Many thanks for your list. This is very helpful for further
analysis below.

At 20:53 04/05/24 +0100, Michael Kay wrote:

> >
> > >There
> > >are many ways that we allow XSLT stylesheets to generate
> > non-conformant
> > >HTML, and I don't see that this one is particularly
> > different from the
> > >others.
> >
> > Could you point to a list of these, or list (some of) them here?
> >
>
>For example:
>
>* you can produce elements and attributes that aren't defined in HTML
>
>* you can nest elements in ways that aren't allowed in HTML

Those two would be very difficult to check because they would make the
whole thing dependent on HTML versions,... They would require XSLT
processors to do actual validation, which would be a serious
additional requirement.


>* you can give attributes values that aren't allowed in HTML

These are difficult to check because in many cases, the
allowed values are only described in prose in the HTML spec.
Not even validation can express these.


>* you can use any system ID and public ID that you like in the doctype
>declaration

To quite some extent, this is a feature, to allow for new HTML versions.


>* you can use disable-output-escaping (or now character maps) to produce any
>kind of garbage that takes your fancy

Well, yes, but then you know you are off on your own. We have looked
at character maps, and although they can be misused, the description
and the intent is okay, and sometimes, they can be helpful. If somebody
*really* wants to output windows-1252 as iso-8859-1, they could actually
use charmaps.


>* you can suppress the escaping of URIs in URI-valued attributes

That may make sense because the user already escaped them.
And it's optional, not automatic.


>* you can suppress the generation of the META element defining the character
>encoding or generate your own that contains a value unrelated to the true
>character encoding

Again, optional; the XSLT programmer has to explicitly select it.

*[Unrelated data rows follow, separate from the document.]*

-- ==== Sys2Proof/Machine/Security.lean ====
section
/-! DEFINITION. The firmware image, staging and installation, the network loader, the root key and the one-time area
(chapter 20). Signed writes and quotes stand with the protocol (Trasia.lean). -/

namespace Sys2Proof.Machine

/-- What the network loader serves: session 0, without the subsystems (R520). -/
def State.serving (s : State) (ses : Nat) : Bool :=
  decide (s.hw.phase = .firmware) || (decide (s.hw.phase = .loader) && ses == 0)

/-- A command of the port: it has its effect in the firmware and, for session 0, in the loader. -/
def runServed (ok : Bool) (ses : Nat) (s : State) (f : State → State) : Host.Outcome State Fault Refusal :=
  runIf ok (s.serving ses) s f

/-! ### The image (Table 20.1) -/

/-- Body length L. -/
def imageBody (b : Bytes) : Nat := u32At b 12

/-- The longest body, 96 MiB. -/
def imageBodyMax : Nat := 100663296

/-- Length of an image with a body of L bytes. -/
def imageLength (body : Nat) : Nat := 128 + body + 48 + 16224

/-- The context string AK16-FW. -/
def ctxImage : Bytes := [0x41, 0x4B, 0x31, 0x36, 0x2D, 0x46, 0x57]

/-- The context string AK16-CERT. -/
def ctxCert : Bytes := [0x41, 0x4B, 0x31, 0x36, 0x2D, 0x43, 0x45, 0x52, 0x54]

/-- The context string AK16-SW. -/
def ctxSigned : Bytes := [0x41, 0x4B, 0x31, 0x36, 0x2D, 0x53, 0x57]

/-- The context string AK16-QUOTE. -/
def ctxQuote : Bytes := [0x41, 0x4B, 0x31, 0x36, 0x2D, 0x51, 0x55, 0x4F, 0x54, 0x45]

/-- What the checks of R518 see of an image's bytes. -/
def imageOf (b : Bytes) : FwImage :=
  let n := imageBody b
  { magicOk := b.take 4 == [0x49, 0x4D, 0x47, 0x31] && slice b 22 106 == List.replicate 106 0 &&
      decide (n ≤ imageBodyMax) && b.length == imageLength n
    version := u32At b 4
    secVersion := u32At b 8
    members := u8At b 16
    slot := u8At b 17
    layout := u16At b 18
    dict := u16At b 20
    keyHash := sha256 (slice b (128 + n) 48)
    sigOk := Config.slhVerify (slice b (128 + n) 48) ctxImage (b.take (128 + n)) (slice b (176 + n) 16224)
    measure := sha256 (b.take (128 + n)) }

/-! ### Staging (R529) -/

/-- Write bytes d at o into a store of disjoint pieces, rising. -/
def putPiece (l : List (Nat × Bytes)) (o : Nat) (d : Bytes) : List (Nat × Bytes) :=
  let n := o + d.length
  let cut := l.flatMap fun (e : Nat × Bytes) =>
    [(e.1, e.2.take (o - e.1)), (max e.1 n, e.2.drop (n - e.1))].filter fun (p : Nat × Bytes) => p.2 != []
  (cut.filter fun (e : Nat × Bytes) => decide (e.1 < o)) ++ [(o, d)] ++
    cut.filter fun (e : Nat × Bytes) => decide (n ≤ e.1)

/-- The bytes that stand without a gap from 0 on. -/
def joinPieces (l : List (Nat × Bytes)) : Bytes :=
  l.foldl (fun acc (e : Nat × Bytes) => if e.1 = acc.length then acc ++ e.2 else acc) []

/-- The image is whole: every byte is in, or its length is not one an image has. -/
def stagedWhole (b : Bytes) : Bool :=
  decide (128 ≤ b.length) &&
    (decide (imageBodyMax < imageBody b) || decide (imageLength (imageBody b) ≤ b.length))

/-- The staged image is judged once whole (R518, R529). -/
def judgeStaged (s : State) : State :=
  let b := joinPieces s.sec.staged
  let s := if 8 ≤ b.length then { s with sec := { s.sec with stagedVer := u32At b 4 } } else s
  if stagedWhole b then
    if s.imageValid (imageOf b) then { s with sec := { s.sec with stagedSt := 2 } }
    else State.raise { s with sec := { s.sec with stagedSt := 3 } } 0x0E04 noInst
  else s

/-- A write of block 0 discards what is staged, but for the later parts of a block that is being received (R402). -/
def State.startsImage (s : State) (offset : Nat) : Bool :=
  s.cfgU 0xA000 0x0F == 0 && (offset == 0 || s.sec.stagedSt != 1)

/-- A write of bytes at an offset of block [A000.0F]: an earlier staged image is discarded by block 0, and any other block
becomes part of what is staged, which is judged again (log entry 60). -/
def imageBlockEff (ses offset : Nat) (data : Bytes) (s : State) : State :=
  let at_ := 8192 * s.cfgU 0xA000 0x0F + offset
  if data = [] ∨ 8192 < offset + data.length ∨ imageLength imageBodyMax < at_ + data.length then
    s.violate ses 0xA000 0x10
  else
    let old := if s.startsImage offset then [] else s.sec.staged
    judgeStaged { s with sec := { s.sec with stagedSt := 1, staged := putPiece old at_ data, stagedVer := 0 } }

/-- MARK_INSTALL: of a verified image. -/
def markInstallEff (ses : Nat) (s : State) : State :=
  if s.sec.stagedSt = 2 then { s with sec := { s.sec with stagedSt := 4 } } else s.violate ses 0xA000 0x02

/-- DISCARD_STAGED_IMAGE. -/
def discardStagedEff (s : State) : State :=
  { s with sec := { s.sec with stagedSt := 0, staged := [], stagedVer := 0 } }

/-- SECURITY_CLEAR_COUNTERS: the counter that is not since power-up. -/
def securityClearEff (s : State) : State := { s with sec := { s.sec with quoteDrops := 0 } }

/-- The flash write of the marked image begins: until it is done the image in flash is not valid (R530). -/
def beginInstall (s : State) : State :=
  { s with sec := { s.sec with
    image := { s.sec.image with magicOk := false }, installing := some (imageOf (joinPieces s.sec.staged)) } }

/-- FIRMWARE_INSTALL (R530): in STANDBY, or with the bus loop OFF and no phase switching, the write begins; the next one
ends it, and the module resets (log entry 60). -/
def firmwareInstallEff (s : State) : State :=
  match s.sec.installing with
  | some x => resetModule 4 { s with sec := { s.sec with image := x, installed := true } }
  | none => if s.sec.stagedSt = 4 ∧ (s.pair.role = .standby ∨ s.stepAllowed) then beginInstall s else s

/-- NETWORK_LOADER (R520): the write of a marked valid image begins; the next one ends it, and the module resets. -/
def networkLoaderEff (s : State) : State :=
  if s.hw.phase ≠ .loader then s else
    match s.sec.installing with
    | some x => resetModule 5 { s with sec := { s.sec with image := x, loaderRan := true } }
    | none =>
      if s.sec.stagedSt = 4 ∧ s.imageValid (imageOf (joinPieces s.sec.staged)) then beginInstall s else s

/-! ### Root key and one-time area (R527, R528) -/

/-- The owner root key takes a value and is measured (Table 20.3). -/
def putRootKey (data : Bytes) (s : State) : State :=
  let s := { s with sec := { s.sec with rootKey := data } }
  s.measure 4 0 (sha256 data)

/-- The owner root key is zero: not set. -/
def State.noRootKey (s : State) : Bool := s.sec.rootKey == List.replicate 48 0

/-- ROOT_KEY_SET: 48 bytes while the key is zero. -/
def rootKeySetEff (ses : Nat) (data : Bytes) (s : State) : State :=
  if data.length = 48 ∧ s.noRootKey ∧ bit (s.cfgU (0x1100 + ses) 0x06) 1 then
    (putRootKey data s).raise 0x0E06 noInst
  else s.violate ses 0xA000 0x0A

/-- RAISE_MIN_VERSION. -/
def raiseMinEff (ses v : Nat) (s : State) : State :=
  if v < s.sec.minVer ∨ 0xFFFFFFFF < v then s.violate ses 0xA000 0x13
  else State.raise { s with sec := { s.sec with minVer := v } } 0x0E07 noInst

/-- REVOKE_KEY_SLOT: not that of the running image. -/
def revokeEff (ses slot : Nat) (s : State) : State :=
  if slot = s.sec.image.slot ∨ 3 < slot then s.violate ses 0xA000 0x14
  else State.raise { s with sec := { s.sec with revoked := setBit s.sec.revoked slot true } } 0x0E07 noInst

/-! ### Meanings -/

/-- NETWORK_LOADER (R520): runs in the loader. -/
def execNetworkLoader (s : State) : Host.Outcome State Fault Refusal := runIf true true s networkLoaderEff

/-- IMAGE_BLOCK_WRITE (R529). -/
def execImageBlockWrite (ses : Nat) (data : Bytes) (s : State) : Host.Outcome State Fault Refusal :=
  runServed (decide (ses < Config.sessions)) ses s (imageBlockEff ses 0 data)

/-- MARK_INSTALL (R530). -/
def execMarkInstall (ses : Nat) (s : State) : Host.Outcome State Fault Refusal :=
  runServed (decide (ses < Config.sessions)) ses s (markInstallEff ses)

/-- DISCARD_STAGED_IMAGE (R533). -/
def execDiscardStagedImage (ses : Nat) (s : State) : Host.Outcome State Fault Refusal :=
  runServed (decide (ses < Config.sessions)) ses s discardStagedEff

/-- SECURITY_CLEAR_COUNTERS (R533). -/
def execSecurityClearCounters (ses : Nat) (s : State) : Host.Outcome State Fault Refusal :=
  runServed (decide (ses < Config.sessions)) ses s securityClearEff

/-- FIRMWARE_INSTALL (R530). -/
def execFirmwareInstall (s : State) : Host.Outcome State Fault Refusal := run true s firmwareInstallEff

/-- ROOT_KEY_SET (R527). -/
def execRootKeySet (ses : Nat) (data : Bytes) (s : State) : Host.Outcome State Fault Refusal :=
  run (decide (ses < Config.sessions)) s (rootKeySetEff ses data)

/-- RAISE_MIN_VERSION (R528). -/
def execRaiseMinVersion (ses v : Nat) (s : State) : Host.Outcome State Fault Refusal :=
  run (decide (ses < Config.sessions)) s (raiseMinEff ses v)

/-- REVOKE_KEY_SLOT (R528). -/
def execRevokeKeySlot (ses slot : Nat) (s : State) : Host.Outcome State Fault Refusal :=
  run (decide (ses < Config.sessions)) s (revokeEff ses slot)

end Sys2Proof.Machine
end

>All these features are occasionally useful either to exploit non-standard
>features in browsers, or to generate output designed for processing by
>software other than HTML browsers.

As we have charmaps, I think we are well-enough covered for the case
where somebody *really* wants to read in windows-1252 declared as
iso-8859-1, and output it in the same way. But if this is really the
strange wish of a user, they should have to explicitly do some work
to get there. The largest majority of users doesn't want to do
GIGO (garbage-in-garbage-out), and with a very simple and cheap
change to the spec and the implementations, we can help these
users become aware of integrity problems in their data.


Regards,    Martin.

Received on Tuesday, 1 June 2004 04:05:57 UTC